Счастье Дануты-Гадассы длилось недолго – маленькая разнаряженная девочка с неувядающим тюльпаном в волосах, для которой под куполом в ярких трико кувыркались акробаты и, не касаясь друг друга, обменивались звонкими и хлесткими подзатыльниками красноносые и лопоухие клоуны; танцевали, как на балу, вальс-бостон вышколенные пони, а знаменитый пышноусый чародей в высоком черном цилиндре на виду у обомлевшей публики глотал, как макароны, длинные хвосты пламени и через мгновенье благополучно выдувал их из своей гортани, эта великолепная паненка Данусенька была с ней, дряхлой старухой, во сне от полуночи до первых лучей солнца, пробившихся сквозь засиженное мухами оконце кладбищенской избы, когда все чудеса развеялись.

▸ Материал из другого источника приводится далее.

/-- env_clock (R14). -/
theorem State.leads_envClock (hc : s.Runs c) (hr : s.refused = none) (v : Bool) :
    s.LeadsTo c cs (.host :: ts) b (.envClock v :: todo) (s.envClock v) ts b todo := fun n w => ⟨n, w, runTurns_envClock hc hr v⟩

/-- env_reset(0) (R300). -/
theorem State.leads_release (hc : s.Runs c) (hr : s.refused = none) :
    s.LeadsTo c cs (.host :: ts) b (.envReset false :: todo) { s with rst := false } ts b todo := fun n w => ⟨n, w, runTurns_release hc hr⟩

/-- route (R233). -/
theorem State.leads_route (hc : s.Runs c) (hr : s.refused = none) (x y : Nat) :
    s.Leads c cs (.host :: ts) b (.route x y :: todo) ts b todo := fun n w => ⟨n, w, runTurns_route hc hr x y⟩

/-- A change of the registration (R276, R277). -/
theorem State.leads_setReg (hc : s.Runs c) (hr : s.refused = none) (x : Registration) :
    s.LeadsTo c cs (.host :: ts) b (.setReg x :: todo) { s with reg := x } ts b todo := fun n w => ⟨n, w, runTurns_setReg hc hr x⟩

/-- A change of host_ie (R276, R277). -/
theorem State.leads_hostIe (hc : s.Runs c) (hr : s.refused = none) (x : Bool) :
    s.LeadsTo c cs (.host :: ts) b (.hostIe x :: todo) { s with hostIe := x } ts b todo := fun n w => ⟨n, w, runTurns_hostIe hc hr x⟩

/-- A call whose plan leads to its return in a state whose contexts are those of s has returned. -/
theorem State.LeadsTo.returned {start : State → State} {plan : List Micro} {r : Ret} (hp : start s = s.startPlan plan)
    (h : s.LeadsTo s.running (s.ctx s.running).calls s.turns s.block plan s' ts' b' (.ret r :: todo'))
    (hm : s'.main = s.main) (hi : s'.irq = s.irq) :
    ∃ t, Host.Outcome.next (runCall start s) = (.next t : Host.Outcome State Fault Refusal) ∧ Safety.Returned s' b' ts' r t := by
  obtain ⟨n, w, e⟩ := h s.fresh (s.ctx s.running).rdata
  have hrun : s'.running = s.running := by simp [State.running, hi]
  have hctx : s'.ctx s.running = s.ctx s.running := by cases s.running <;> assumption
  refine ⟨_, congrArg _ ((runCall_plan plan start hp).trans (e.trans (runTurns_ret r))), n, w, ?_⟩
  rw [hrun, hctx]; rfl

/-- INIT released by a write of 0 (R233). -/
theorem leads_clearCntl (hc : s.Runs c) (hs : Safety.Ready s) (hb : b.cntl = { test := false, cce := false, dar := false, eie := false, sie := false, ie := false, init := true }) :
    s.Leads c cs (.host :: ts) b (.wr .cntl 0x0000#16 :: todo) ts (Safety.released b) todo :=
  State.leads_wr hc hs (by simp [Block.writeReg, Block.writeCntl, Safety.released, hb])

/-- INIT released by a write of 0, with its acknowledgment (R233). -/
theorem leads_startUp (hc : s.Runs c) (hs : Safety.Ready s) (hb : b.cntl = { test := false, cce := false, dar := false, eie := false, sie := false, ie := false, init := true }) :
    s.Leads c cs (.host :: .pe .initAck :: .host :: ts) b (.wr .cntl 0x0000#16 :: .spinInit 0 false :: todo) ts
      { b with cntl := { test := false, cce := false, dar := false, eie := false, sie := false, ie := false, init := false }, initPending := false } todo := by
  refine (leads_clearCntl hc hs hb).trans ((State.leads_ack hs rfl rfl).trans ?_)
  have : ({ Safety.released b with initPending := false } : Block) = { b with cntl := { test := false, cce := false, dar := false, eie := false, sie := false, ie := false, init := false }, initPending := false } := by
    simp [Safety.released, hb]
  rw [this]; exact State.leads_spinInit hc hs rfl
end

/-! ### Dispatches -/

/-- A dispatch's run (R273, R280). -/
theorem exec_dispatch_eq {s : State} (h : s.mayDispatch = true) :
    exec .dispatch s = .next (runTurns .irq ([] : List Activation).length s.turns
      (s.inCall .irq [] s.block s.fresh s.irq.rdata dispatchPlan)) := by
  have hc : s.irq.calls = [] := by
    simp only [State.mayDispatch, Bool.and_eq_true, List.isEmpty_iff] at h; exact h.2
  show (if s.mayDispatch = true then _ else _) = _
  rw [if_pos h, State.takeInterrupt, if_pos h, State.beginCall]
  show Host.Outcome.next (runTurns .irq 0 s.turns (s.continueCall .irq dispatchPlan s.irq.calls)) = _
  rw [hc]
  rfl

/-- A callback that issues nothing, over its two turns. -/
theorem State.leads_callback {s : State} {c : CtxId} {cs : List Activation} {ts : List Turn} {b : Block} {todo : List Micro} (hc : s.Runs c) (hr : s.refused = none)
    (e : Event) (arg : Word) (cls : Option IrqClass) (f : Nat) (h : s.reg.cb = some f) (he : s.reg.enabled cls = true) (hp : s.callbackPrograms = []) :
    s.LeadsTo c cs (.host :: .host :: ts) b (.callback e arg cls :: todo)
      { s with delivered := s.delivered ++ [{ cb := f, token := s.reg.token, event := e, arg := arg }] } ts b todo := fun n w =>
  ⟨n, w, by
    have ht : s.callbackPrograms.tail = s.callbackPrograms := by rw [hp]; rfl
    rw [runTurns_callback hc hr e arg cls f h he (by rw [hp]; rfl), ht]⟩

/-- The state with these callback invocations made. -/
def State.notified (s : State) (ds : List Delivery) : State := { s with delivered := s.delivered ++ ds }

/-- A notification, made or not (R280). -/
theorem State.leads_notice {s : State} {cs : List Activation} {ts : List Turn} {b : Block} {todo : List Micro} (hr : s.refused = none) {f : Nat}
    (h : s.reg.cb = some f) (hp : s.callbackPrograms = []) (ds : List Delivery) (v : Bool) (e : Event) (a : Word) :
    (s.notified ds).LeadsTo .irq cs ((if v then Safety.hosts 2 else []) ++ ts) b ((if v then [.callback e a none] else []) ++ todo)
      (s.notified (ds ++ if v then [{ cb := f, token := s.reg.token, event := e, arg := a }] else [])) ts b todo := by
  cases v with
  | false => rw [if_neg (by simp), if_neg (by simp), if_neg (by simp), List.append_nil]; exact State.Leads.refl.to
  | true =>
    have := State.leads_callback (s := s.notified ds) (c := .irq) (cs := cs) (ts := ts) (b := b) (todo := todo) (.inl rfl) hr e a none f h rfl hp
    simpa [State.notified, List.append_assoc, Safety.hosts, List.replicate] using this

/-- The RXOK notification with its clear, made or not (R280). -/
theorem State.leads_noticeRx {s : State} {cs : List Activation} {ts : List Turn} {b : Block} {todo : List Micro} (hs : Safety.Ready s) {f : Nat}
    (h : s.reg.cb = some f) (hp : s.callbackPrograms = []) (ds : List Delivery) {v : Bool} (hv : b.stat.rxok = v) (hi : b.statInt = false) (a : Word) :
    (s.notified ds).LeadsTo .irq cs ((if v then Safety.hosts 4 else []) ++ ts) b ((if v then clrRxokPlan ++ [.callback .rxOk a none] else []) ++ todo)
      (s.notified (ds ++ if v then [{ cb := f, token := s.reg.token, event := .rxOk, arg := a }] else [])) ts { b with stat := { b.stat with rxok := false } } todo := by
  cases v with
  | false =>
    have : ({ b with stat := { b.stat with rxok := false } } : Block) = b := by rw [← hv]
    rw [if_neg (by simp), if_neg (by simp), if_neg (by simp), List.append_nil, this]; exact State.Leads.refl.to
  | true =>
    have hb : ({ b with stat := { b.stat with rxok := false }, statInt := false } : Block) = { b with stat := { b.stat with rxok := false } } := by
      cases b; simp at hi; simp [hi]
    have h1 := leads_clrRxok (s := s.notified ds) (c := .irq) (cs := cs) (ts := Safety.hosts 2 ++ ts) (b := b) (todo := [.callback .rxOk a none] ++ todo) (.inl rfl) hs
    have h2 := State.leads_notice (s := s) (cs := cs) (ts := ts) (b := { b with stat := { b.stat with rxok := false }, statInt := false }) (todo := todo) hs.2.2 h hp ds true .rxOk a
    have := h1.to.trans h2
    rw [hb] at this
    simpa [List.append_assoc, Safety.hosts, List.replicate] using this

/-- The TXOK notification with its clear, made or not (R280). -/
theorem State.leads_noticeTx {s : State} {cs : List Activation} {ts : List Turn} {b : Block} {todo : List Micro} (hs : Safety.Ready s) {f : Nat}
    (h : s.reg.cb = some f) (hp : s.callbackPrograms = []) (ds : List Delivery) {v : Bool} (hv : b.stat.txok = v) (hi : b.statInt = false) (a : Word) :
    (s.notified ds).LeadsTo .irq cs ((if v then Safety.hosts 4 else []) ++ ts) b ((if v then clrTxokPlan ++ [.callback .txOk a none] else []) ++ todo)
      (s.notified (ds ++ if v then [{ cb := f, token := s.reg.token, event := .txOk, arg := a }] else [])) ts { b with stat := { b.stat with txok := false } } todo := by
  cases v with
  | false =>
    have : ({ b with stat := { b.stat with txok := false } } : Block) = b := by rw [← hv]
    rw [if_neg (by simp), if_neg (by simp), if_neg (by simp), List.append_nil, this]; exact State.Leads.refl.to
  | true =>
    have hb : ({ b with stat := { b.stat with txok := false }, statInt := false } : Block) = { b with stat := { b.stat with txok := false } } := by
      cases b; simp at hi; simp [hi]
    have h1 := leads_clrTxok (s := s.notified ds) (c := .irq) (cs := cs) (ts := Safety.hosts 2 ++ ts) (b := b) (todo := [.callback .txOk a none] ++ todo) (.inl rfl) hs
    have h2 := State.leads_notice (s := s) (cs := cs) (ts := ts) (b := { b with stat := { b.stat with txok := false }, statInt := false }) (todo := todo) hs.2.2 h hp ds true .txOk a
    have := h1.to.trans h2
    rw [hb] at this
    simpa [List.append_assoc, Safety.hosts, List.replicate] using this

– Жаклин! – сквозь сон пробормотала Данута-Гадасса. – Il a vraiment cracher du feu et ne s’est meme pas bruler les levres? (Он действительно выдул изо рта огонь и даже губы не обжег?)
И, не дождавшись ответа, нехотя разлепила глаза. Хорошо бы, подумала
Данута-Гадасса, вставая с жесткой, как днище гроба, кровати, вообще не просыпаться, видеть тот же сон, оставаться в нем бесконечно, не расставаться с губернским Вильно, с раскинутым над рыночной площадью широким брезентовым куполом цирка, с этими ловкачами-акробатами, уморительными красноносыми клоунами, послушными пони и этим загадочным, в высоком черном цилиндре, кудесником – глотателем огня.
Господь Бог мог бы смилостивиться над старухой и больше не возвращать из сновидения к действительности, где у нее, сироты, издавна, с самого дня рождения, все шло кувырком и где она вдоволь наглоталась огня, который до сих пор жжет ее существо и который никакими силами невозможно погасить или оттуда выдуть. Вседержитель мог бы над ней, конечно, смилостивиться, ведь Ему, Всемогущему и
Сметливому, все подвластно.
Господи, взмолилась она, небрежно застилая свое обрыдлое ложе, сколько можно так жить – встаешь и ждешь не Твоих благ, а обязательно какой-нибудь беды? Что Тебе стоит внять моим мольбам и ради своей ничтожной рабы проделать один простой и необременительный фокус – не будить меня поутру и на веки вечные оставить в третьем ряду, слева от бдительной мадемуазель Жаклин. И пусть для меня в чреве земли не черви копошатся, а кружатся в медленном вальсе пони, колотят друг друга на ковре клоуны, летают ловкачи-акробаты. Что тебе стоит, Господи?
– Ты все время во сне переговаривалась с какой-то Жаклин, – сказал
Иаков, впервые услышав незнакомое ему имя.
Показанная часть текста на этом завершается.